### Exercise instructions:
Tally how many lines in the data hold the word "slot", and give the result with no other text.

### Data supplied:
__________

/-! ### The page buffer and the read window (R456, R472) -/

/-- Release the buffer. -/
def Asic.releaseBuffer (a : Asic) : Asic :=
  (a.put Reg.NVM_OWNER.HELD 0).modNvc fun n => { n with buffer := [], bufCommit := false, loads := n.loads.filter fun l => !l.1 }
/-- `OPEN`. -/
def Dev.nvmOpenPage (d : Dev) (m : Nat) : DRuled :=
  let a := d.asic
  let page := a.get Reg.NVM_PAGE.PAGE
  if a.flag Reg.NVM_OWNER.HELD && !a.bufOwner m then d.refuse 5
  else if !d.nvmOpen m (partOf page) 0 then (d, true)
  else (d.onAsic fun a => ((a.put Reg.NVM_OWNER.HELD 1).put Reg.NVM_OWNER.MASTER m).modNvc fun n =>
    { n with bufAt := a.clk.now, loads := n.loads ++ [(true, page)] }, false)
/-- Commits of software in the queue. -/
def Asic.softCommits (a : Asic) : Nat := (a.commits.filter fun c => match c with | .page _ _ => true | _ => false).length
/-- `COMMIT`. -/
def Dev.nvmCommit (d : Dev) (m : Nat) : DRuled :=
  let a := d.asic
  let page := a.get Reg.NVM_PAGE.PAGE
  if !a.bufOwner m then d.refuse 5
  else if !d.nvmOpen m (partOf page) 1 || (page < 256 && a.mode != 7) then (d, true)
  else if 8 ≤ a.softCommits then d.refuse 1
  else (d.onAsic fun a => (a.askCommit (.page page ((a.nvc.buffer ++ List.replicate 128 0).take 128))).modNvc fun n => { n with bufCommit := true }, false)
/-- `CLOSE`. -/
def Dev.nvmClose (d : Dev) (m : Nat) : DRuled := if !d.asic.bufOwner m then d.refuse 5 else (d.onAsic Asic.releaseBuffer, false)
/-- `READ`. -/
def Dev.nvmRead (d : Dev) (m : Nat) : DRuled :=
  let page := d.asic.get Reg.NVM_RPAGE.PAGE
  if !d.nvmOpen m (partOf page) 0 then (d, true)
  else (d.onAsic fun a => (a.put Reg.NVM_STAT.RBUSY 1).modNvc fun n => { n with window := [], loads := n.loads ++ [(false, page)] }, false)
/-- `SAVECFG`. -/
def Dev.saveConfig (d : Dev) (m : Nat) : DRuled :=
  if !d.nvmOpen m 1 1 then (d, true) else (d.onAsic fun a => a.askCommit (.config a.configWords a.apl.active), false)
/-- `NVM_CMD` (R472). -/
def Dev.nvmCommand (d : Dev) (m cmd : Nat) : DRuled :=
  match cmd with
  | 1 => d.nvmOpenPage m
  | 2 => d.nvmCommit m
  | 3 => d.nvmClose m
  | 4 => d.nvmUnlock m
  | 5 => (d.onAsic fun a => a.nvmLock m, false)
  | 6 => d.saveConfig m
  | 7 => d.nvmRead m
  | _ => (d, true)
/-- A write of `NVM_BUFDATA`: a word, least significant byte first, at `BUFPTR`. -/
def Dev.bufferWrite (d : Dev) (m : Nat) (w : Word) : DRuled :=
  if !d.asic.bufOwner m then d.refuse 5
  else (d.onAsic fun a =>
    let k := a.get Reg.NVM_BUFPTR.WORD
    let b := (a.nvc.buffer ++ List.replicate 128 0).take 128
    (a.modNvc fun n => { n with buffer := b.take (4 * k) ++ leBytes 4 w.toNat ++ b.drop (4 * k + 4) }).put Reg.NVM_BUFPTR.WORD (k + 1), false)
/-- NVM_PAGE_LOAD_COMPLETE: the oldest load. -/
def Dev.loadDone (d : Dev) : Dev :=
  match d.asic.nvc.loads with
  | [] => d
  | (buf, page) :: rest =>
    let b := d.nvm.bytes page
    let un := d.nvm.uncor.get page
    d.onAsic fun a =>
      if buf then a.modNvc fun n => { n with loads := rest, buffer := b }
      else ((a.modNvc fun n => { n with loads := rest, window := b, winPage := page }).put Reg.NVM_STAT.RBUSY 0).putB Reg.NVM_STAT.UNCOR un
/-- NVM_BUFFER_TIMEOUT: 1 s without an access by the owner. -/
def Asic.bufferTimeout (a : Asic) : Asic :=
  if !a.flag Reg.NVM_OWNER.HELD || a.nvc.bufCommit || decide (a.clk.now < a.nvc.bufAt + second) then a else a.releaseBuffer
/-- A reset of a master's interface: its buffer, unless a commit of it is queued, and its unlocks (R456, R459, R471). -/
def Asic.nvmReset (a : Asic) (m : Nat) : Asic :=
  (if a.bufOwner m && !a.nvc.bufCommit then a.releaseBuffer else a).nvmLock m

/-! ### The log (R465) -/

/-- `NVM_PWCMD.LOGCLR`. -/
def Dev.logClear (d : Dev) (m : Nat) : DRuled :=
  if !d.nvmOpen m 2 1 then (d, true)
  else
    let d := d.onAsic fun a => { ((a.put Reg.NVM_LOGHEAD.HEAD 0).put Reg.NVM_LOGHEAD.WRAP 0).modNvc (fun n => { n with log := [] }) with
      commits := a.commits.filter fun c => match c with | .log _ _ => false | _ => true }
    (d.onNvm fun n => { n with logHead := 0, logWrap := false }, false)
/-- LOG_PAGE_COMMIT: a page whose last entry has come, or 10 s after its first new entry. -/
def Asic.logCommit (a : Asic) : Asic :=
  let l := a.nvc.log
  let slot := (a.get Reg.NVM_LOGHEAD.HEAD + 4096 - l.length % 4096) % 4096
  let room := 8 - slot % 8
  if l = [] ∨ (l.length < room ∧ a.clk.now < a.nvc.logAt + 10 * second) then a
  else (a.askCommit (.log slot (l.take room))).modNvc fun n => { n with log := l.drop room, logAt := a.clk.now }
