-- ==== Sys2Proof/Machine/Run.lean ====
section
/-! DEFINITION. How a command acts on the state: the queue of waiting commands is never its business. -/

namespace Sys2Proof

/-- The detail byte of a unit's failed check (R438). -/
def UnitCheck.code : UnitCheck → Nat
  | .ok => 0
  | .residue => 1
  | .ecc => 2

end Sys2Proof

namespace Sys2Proof.Machine

/-- The outcome of a step. -/
abbrev Outcome := Host.Outcome State Fault Refusal
/-- A command that acts on the module. -/
def State.act (s : State) (f : Dev → Dev) : Outcome := .next { s with dev := f s.dev }
/-- A command that has no effect in SHELF, where only `KEP` and the NVM controller run (R72). -/
def State.awake (s : State) (f : Dev → Dev) : Outcome := s.act fun d => if d.sup.shelf then d else f d
/-- A command that acts on the ASIC. -/
def State.run (s : State) (f : Asic → Asic) : Outcome := s.act fun d => d.run f

/-- A master writes `v` to a command field; the other fields of the word are written as they stand, and no event bit is
written as 1, which would clear it (R405). -/
def Dev.command (d : Dev) (m : Master) (f : Fld) (v : Nat) : Dev :=
  d.write m f.addr (withField (d.stored f.addr &&& ~~~(BitVec.ofNat 32 (masksAt f.addr).sq)) f v).toNat
/-- A register write of any size. -/
def Dev.writeSized (d : Dev) (m : Master) (addr size : Nat) (v : Word) : Dev :=
  if d.busRuns then (d.busWrite m.val m.val addr size v).1 else d
/-- Address of the first rank word of a channel. -/
def rankAddr (c : Nat) : Nat := (Reg.UMP_RANK0.RANK c).addr
/-- Address of `DPL_BW`, `DPL_ACQBW`, `DPL_LOOP` or `DPL_FCLAMP` of a channel. -/
def loopAddr (c reg : Nat) : Nat := (Reg.DPL_BW.BW c).addr + 4 * reg
/-- SCALE_SECOND_BOUNDARY; at each of `TS0` the keep-alive copy takes its seconds (R261). -/
def Dev.scaleBoundary (d : Dev) (k : Nat) : Dev :=
  let d' := d.onAsic fun a => a.secondBoundary k
  if k = 0 ∧ (d'.asic.scale 0).sec ≠ (d.asic.scale 0).sec then { d' with kep := { d'.kep with sec := secOf d'.asic.ts0 } } else d'
/-- SERVO_SAMPLE, and the port that feeds the servo. -/
def Asic.servoSampleAll (a : Asic) (k : Nat) : Asic := a.servoTracked (a.servoSample k a.refDelay) k

end Sys2Proof.Machine
end

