-- ==== Sys2Proof/Machine/CmdBus.lean ====
section
/-! DEFINITION. Commands: the register interface, SPI and PCIe (chapter 15). One meaning per row of the opcode table, over the shared operations. -/

namespace Sys2Proof.Machine

/-- REGISTER_WRITE (R389). -/
def execRegisterWrite (m : Master) (addr : BitVec 32) (size : Fin 4) (v : Word) (s : State) : Outcome :=
  s.act fun d => d.writeSized m addr.toNat size.val v
/-- PAIR_LOW_WORD_READ (R387). -/
def execPairLowWordRead (m : Master) (addr : BitVec 32) (s : State) : Outcome := s.act fun d => d.read m addr.toNat
/-- HELD_PAIR_HIGH_WRITE (R387). -/
def execHeldPairHighWrite (m : Master) (addr : BitVec 32) (v : Word) (s : State) : Outcome := s.act fun d => d.write m addr.toNat v.toNat
/-- TSC_FRAC_READ (R262). -/
def execTscFracRead (m : Master) (k : Fin 4) (s : State) : Outcome := s.act fun d => d.read m (Reg.TSC_FRAC.FRAC k.val).addr
/-- KEY_WRITE (R401). -/
def execKeyWrite (m : Master) (v : Word) (s : State) : Outcome := s.act fun d => d.write m keyAddr v.toNat
/-- KEY_TIMEOUT (R401). -/
def execKeyTimeout (s : State) : Outcome := s.run Asic.keyTimeout
/-- SEQUENCE_CLEAR_WRITE (R405). -/
def execSequenceClearWrite (m : Master) (addr : BitVec 32) (v : Word) (s : State) : Outcome := s.act fun d => d.write m addr.toNat v.toNat
/-- ALIAS_WRITE (R406). -/
def execAliasWrite (m : Master) (addr : BitVec 32) (v : Word) (s : State) : Outcome := s.act fun d => d.write m addr.toNat v.toNat
/-- TV_SCRUB (R404). -/
def execTvScrub (addr : BitVec 32) (s : State) : Outcome := s.run fun a => a.repair (addr.toNat / 4 * 4)
/-- BLOCK_LOCK_WRITE (R402). -/
def execBlockLockWrite (m : Master) (v : Word) (s : State) : Outcome := s.act fun d => d.write m Reg.GLB_LOCK.BLOCKS.addr v.toNat
/-- SPI_READ_FRAME (R393). -/
def execSpiReadFrame (size : Fin 4) (count : Fin 32) (addr : BitVec 32) (s : State) : Outcome :=
  s.act fun d => d.spiRead size.val count.val addr.toNat
/-- SPI_WRITE_FRAME (R393). -/
def execSpiWriteFrame (size : Fin 4) (count : Fin 32) (addr : BitVec 32) (data : List Word) (s : State) : Outcome :=
  s.act fun d => d.spiWrite size.val count.val addr.toNat data
/-- SPI_RESET (R396). -/
def execSpiReset (s : State) : Outcome := s.run Asic.spiReset
/-- SPI_FRAME_END (R396). -/
def execSpiFrameEnd (s : State) : Outcome := s.run Asic.spiFrameEnd
/-- PCIE_MEMORY_READ (R398). -/
def execPcieMemoryRead (bar2 : Bool) (offset : BitVec 25) (dw : Fin 1024) (first : BitVec 4) (last : BitVec 4) (s : State) : Outcome :=
  s.act fun d => d.pcieRead bar2 offset.toNat dw.val first.toNat last.toNat
/-- PCIE_MEMORY_WRITE (R398). -/
def execPcieMemoryWrite (bar2 : Bool) (offset : BitVec 25) (dw : Fin 1024) (first : BitVec 4) (last : BitVec 4) (data : List Word) (s : State) : Outcome :=
  s.act fun d => d.pcieWrite bar2 offset.toNat dw.val first.toNat last.toNat data
/-- PCIE_RESET (R399). -/
def execPcieReset (s : State) : Outcome := s.run Asic.pcieReset
/-- TXN_REQ (R407). -/
def execTxnReq (m : Master) (s : State) : Outcome := s.act fun d => d.command m Reg.GLB_TXN.REQ 1
/-- TXN_RENEW (R407). -/
def execTxnRenew (m : Master) (s : State) : Outcome := s.act fun d => d.command m Reg.GLB_TXN.RENEW 1
/-- TXN_COMMIT (R408). -/
def execTxnCommit (m : Master) (s : State) : Outcome := s.act fun d => d.command m Reg.GLB_TXN.COMMIT 1
/-- TXN_CHECK_COMPLETE (R408). -/
def execTxnCheckComplete (s : State) : Outcome := s.run Asic.txnChecked
/-- TXN_RELEASE (R409). -/
def execTxnRelease (m : Master) (s : State) : Outcome := s.act fun d => d.command m Reg.GLB_TXN.RELEASE 1
/-- TXN_LEASE_EXPIRY (R409). -/
def execTxnLeaseExpiry (s : State) : Outcome := s.run Asic.leaseExpiry
/-- PCIE_LINK_UP (R376). -/
def execPcieLinkUp (s : State) : Outcome := s.run Asic.pcieLinkUp
/-- PCIE_CONFIG_WRITE (R377). -/
def execPcieConfigWrite (w : PcieConfig) (s : State) : Outcome := s.run fun a => a.pcieConfig w
/-- MSIX_TABLE_WRITE (R442). -/
def execMsixTableWrite (k : Fin 64) (v : Word) (s : State) : Outcome := s.run fun a => a.msixWrite k.val v

end Sys2Proof.Machine
end

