-- ==== Sys2Proof/Machine/CmdCan.lean ====
section
/-! DEFINITION. Commands: the CANopen node (chapter 16). One meaning per row of the opcode table, over the shared operations. -/

namespace Sys2Proof.Machine

/-- NMT_START_REMOTE_NODE (R419). -/
def execNmtStartRemoteNode (node : BitVec 8) (s : State) : Outcome := s.awake fun d => d.canReceive (.nmtStartRemoteNode node)
/-- NMT_STOP_REMOTE_NODE (R419). -/
def execNmtStopRemoteNode (node : BitVec 8) (s : State) : Outcome := s.awake fun d => d.canReceive (.nmtStopRemoteNode node)
/-- NMT_ENTER_PRE_OPERATIONAL (R419). -/
def execNmtEnterPreOperational (node : BitVec 8) (s : State) : Outcome := s.awake fun d => d.canReceive (.nmtEnterPreOperational node)
/-- NMT_RESET_NODE (R419). -/
def execNmtResetNode (node : BitVec 8) (s : State) : Outcome := s.awake fun d => d.canReceive (.nmtResetNode node)
/-- NMT_RESET_COMMUNICATION (R419). -/
def execNmtResetCommunication (node : BitVec 8) (s : State) : Outcome := s.awake fun d => d.canReceive (.nmtResetCommunication node)
/-- SDO_EXPEDITED_UPLOAD (R425). -/
def execSdoExpeditedUpload (index : BitVec 16) (sub : BitVec 8) (s : State) : Outcome :=
  s.awake fun d => d.canReceive (.sdoExpeditedUpload index sub)
/-- SDO_EXPEDITED_DOWNLOAD (R421). -/
def execSdoExpeditedDownload (index : BitVec 16) (sub : BitVec 8) (data : List Byte) (s : State) : Outcome :=
  s.awake fun d => d.canReceive (.sdoExpeditedDownload index sub data)
/-- SDO_SEGMENTED_UPLOAD (R422). -/
def execSdoSegmentedUpload (index : BitVec 16) (sub : BitVec 8) (s : State) : Outcome :=
  s.awake fun d => d.canReceive (.sdoSegmentedUpload index sub)
/-- SDO_SEGMENTED_DOWNLOAD (R422). -/
def execSdoSegmentedDownload (index : BitVec 16) (sub : BitVec 8) (size : BitVec 32) (s : State) : Outcome :=
  s.awake fun d => d.canReceive (.sdoSegmentedDownload index sub size)
/-- SDO_SEGMENT (R422). -/
def execSdoSegment (toggle : Bool) (data : List Byte) (last : Bool) (s : State) : Outcome :=
  s.awake fun d => d.canReceive (.sdoSegment toggle data last)
/-- SDO_SESSION_TIMEOUT (R422). -/
def execSdoSessionTimeout (s : State) : Outcome := s.run Asic.sdoTimeout
/-- CAN_SYNC_RECEIVED (R428). -/
def execCanSyncReceived (counter : BitVec 8) (s : State) : Outcome := s.awake fun d => d.canReceive (.canSyncReceived counter)
/-- TPDO_EVENT_TIMER (R428). -/
def execTpdoEventTimer (t : Fin 8) (s : State) : Outcome := s.awake fun d => d.tpdoTimer t.val
/-- RPDO_RECEIVED (R428). -/
def execRpdoReceived (r : Fin 4) (data : List Byte) (s : State) : Outcome := s.awake fun d => d.canReceive (.rpdoReceived r data)
/-- CAN_HEARTBEAT_PRODUCE (R420). -/
def execCanHeartbeatProduce (s : State) : Outcome := s.run Asic.heartbeatOut
/-- CAN_HEARTBEAT_RECEIVED (R420). -/
def execCanHeartbeatReceived (node : BitVec 7) (s : State) : Outcome := s.awake fun d => d.canReceive (.canHeartbeatReceived node)
/-- CAN_HEARTBEAT_CONSUMER_TIMEOUT (R420). -/
def execCanHeartbeatConsumerTimeout (e : Fin 2) (s : State) : Outcome := s.run fun a => a.heartbeatGone e.val
/-- BUS_OFF_RECOVERY (R417). -/
def execBusOffRecovery (s : State) : Outcome := s.run Asic.busOff
/-- ERROR_PASSIVE (R417). -/
def execErrorPassive (s : State) : Outcome := s.run Asic.enterPassive
/-- INHIBIT_TIME_EXPIRY (R428). -/
def execInhibitTimeExpiry (tpdo : Option (Fin 8)) (s : State) : Outcome := s.awake fun d => d.inhibitEnd (tpdo.map fun t => t.val)
/-- ERROR_ACTIVE_RETURN (R429). -/
def execErrorActiveReturn (s : State) : Outcome := s.run Asic.leavePassive

end Sys2Proof.Machine
end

__________

### Answer section:
3